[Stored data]
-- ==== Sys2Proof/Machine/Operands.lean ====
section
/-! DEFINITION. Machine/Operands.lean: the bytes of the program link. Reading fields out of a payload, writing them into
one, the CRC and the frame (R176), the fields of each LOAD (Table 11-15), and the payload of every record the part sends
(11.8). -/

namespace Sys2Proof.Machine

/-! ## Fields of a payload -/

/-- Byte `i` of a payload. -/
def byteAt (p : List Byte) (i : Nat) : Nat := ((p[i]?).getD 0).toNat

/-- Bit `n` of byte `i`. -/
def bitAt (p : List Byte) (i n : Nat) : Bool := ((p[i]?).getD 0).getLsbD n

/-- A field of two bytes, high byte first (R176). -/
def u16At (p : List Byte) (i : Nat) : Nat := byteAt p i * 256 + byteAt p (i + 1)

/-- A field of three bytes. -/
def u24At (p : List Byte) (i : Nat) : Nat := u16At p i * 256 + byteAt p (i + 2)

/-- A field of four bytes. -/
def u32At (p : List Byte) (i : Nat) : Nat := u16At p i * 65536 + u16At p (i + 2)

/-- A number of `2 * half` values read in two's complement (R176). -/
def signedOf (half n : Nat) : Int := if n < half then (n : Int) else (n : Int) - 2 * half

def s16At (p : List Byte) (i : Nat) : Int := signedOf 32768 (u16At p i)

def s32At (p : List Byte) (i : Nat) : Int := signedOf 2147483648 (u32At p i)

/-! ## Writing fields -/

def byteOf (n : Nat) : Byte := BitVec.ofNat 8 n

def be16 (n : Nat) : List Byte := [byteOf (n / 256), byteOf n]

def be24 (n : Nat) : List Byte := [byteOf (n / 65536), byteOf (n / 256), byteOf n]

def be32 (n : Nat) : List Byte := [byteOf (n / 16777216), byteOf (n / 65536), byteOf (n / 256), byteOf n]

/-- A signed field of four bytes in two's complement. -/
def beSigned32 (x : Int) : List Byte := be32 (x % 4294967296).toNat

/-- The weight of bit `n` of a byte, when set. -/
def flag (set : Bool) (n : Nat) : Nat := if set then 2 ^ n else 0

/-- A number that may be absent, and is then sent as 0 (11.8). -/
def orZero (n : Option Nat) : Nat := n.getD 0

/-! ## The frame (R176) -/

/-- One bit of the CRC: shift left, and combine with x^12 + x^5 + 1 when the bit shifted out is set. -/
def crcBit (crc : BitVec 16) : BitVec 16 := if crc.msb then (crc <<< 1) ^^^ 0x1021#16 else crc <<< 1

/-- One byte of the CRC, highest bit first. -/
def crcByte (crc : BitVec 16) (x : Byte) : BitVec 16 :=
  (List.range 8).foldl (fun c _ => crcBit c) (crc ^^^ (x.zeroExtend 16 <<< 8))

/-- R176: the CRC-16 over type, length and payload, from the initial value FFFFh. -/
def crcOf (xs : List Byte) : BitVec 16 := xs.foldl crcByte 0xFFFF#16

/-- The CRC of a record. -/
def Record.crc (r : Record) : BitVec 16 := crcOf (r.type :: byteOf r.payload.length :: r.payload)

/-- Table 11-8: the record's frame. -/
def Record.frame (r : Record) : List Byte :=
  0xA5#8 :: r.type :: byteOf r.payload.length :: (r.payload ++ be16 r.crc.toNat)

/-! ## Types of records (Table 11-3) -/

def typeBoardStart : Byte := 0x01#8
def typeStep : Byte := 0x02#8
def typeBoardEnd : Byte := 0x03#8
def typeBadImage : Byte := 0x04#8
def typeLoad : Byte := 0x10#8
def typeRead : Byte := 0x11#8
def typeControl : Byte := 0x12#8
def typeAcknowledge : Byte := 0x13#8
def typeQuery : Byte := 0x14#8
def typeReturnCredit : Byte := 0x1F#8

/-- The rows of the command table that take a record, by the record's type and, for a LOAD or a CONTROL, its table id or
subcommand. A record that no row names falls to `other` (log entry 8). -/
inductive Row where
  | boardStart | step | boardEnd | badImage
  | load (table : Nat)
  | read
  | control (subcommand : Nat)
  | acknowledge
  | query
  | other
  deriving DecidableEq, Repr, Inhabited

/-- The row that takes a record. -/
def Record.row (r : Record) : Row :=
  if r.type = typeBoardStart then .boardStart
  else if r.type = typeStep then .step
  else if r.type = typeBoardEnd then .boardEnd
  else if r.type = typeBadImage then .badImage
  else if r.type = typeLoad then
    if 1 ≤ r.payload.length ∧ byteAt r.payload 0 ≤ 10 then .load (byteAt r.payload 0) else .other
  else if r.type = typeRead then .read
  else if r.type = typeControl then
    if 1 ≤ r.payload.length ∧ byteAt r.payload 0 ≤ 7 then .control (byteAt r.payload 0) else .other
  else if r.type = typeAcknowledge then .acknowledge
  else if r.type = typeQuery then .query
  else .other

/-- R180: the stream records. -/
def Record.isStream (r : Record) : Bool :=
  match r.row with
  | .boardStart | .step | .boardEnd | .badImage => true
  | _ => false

Problem to work on –
Copy out the lines above with "that" in them.

Task solution –
/-- A number that may be absent, and is then sent as 0 (11.8). -/
/-- The rows of the command table that take a record, by the record's type and, for a LOAD or a CONTROL, its table id or
subcommand. A record that no row names falls to `other` (log entry 8). -/
/-- The row that takes a record. -/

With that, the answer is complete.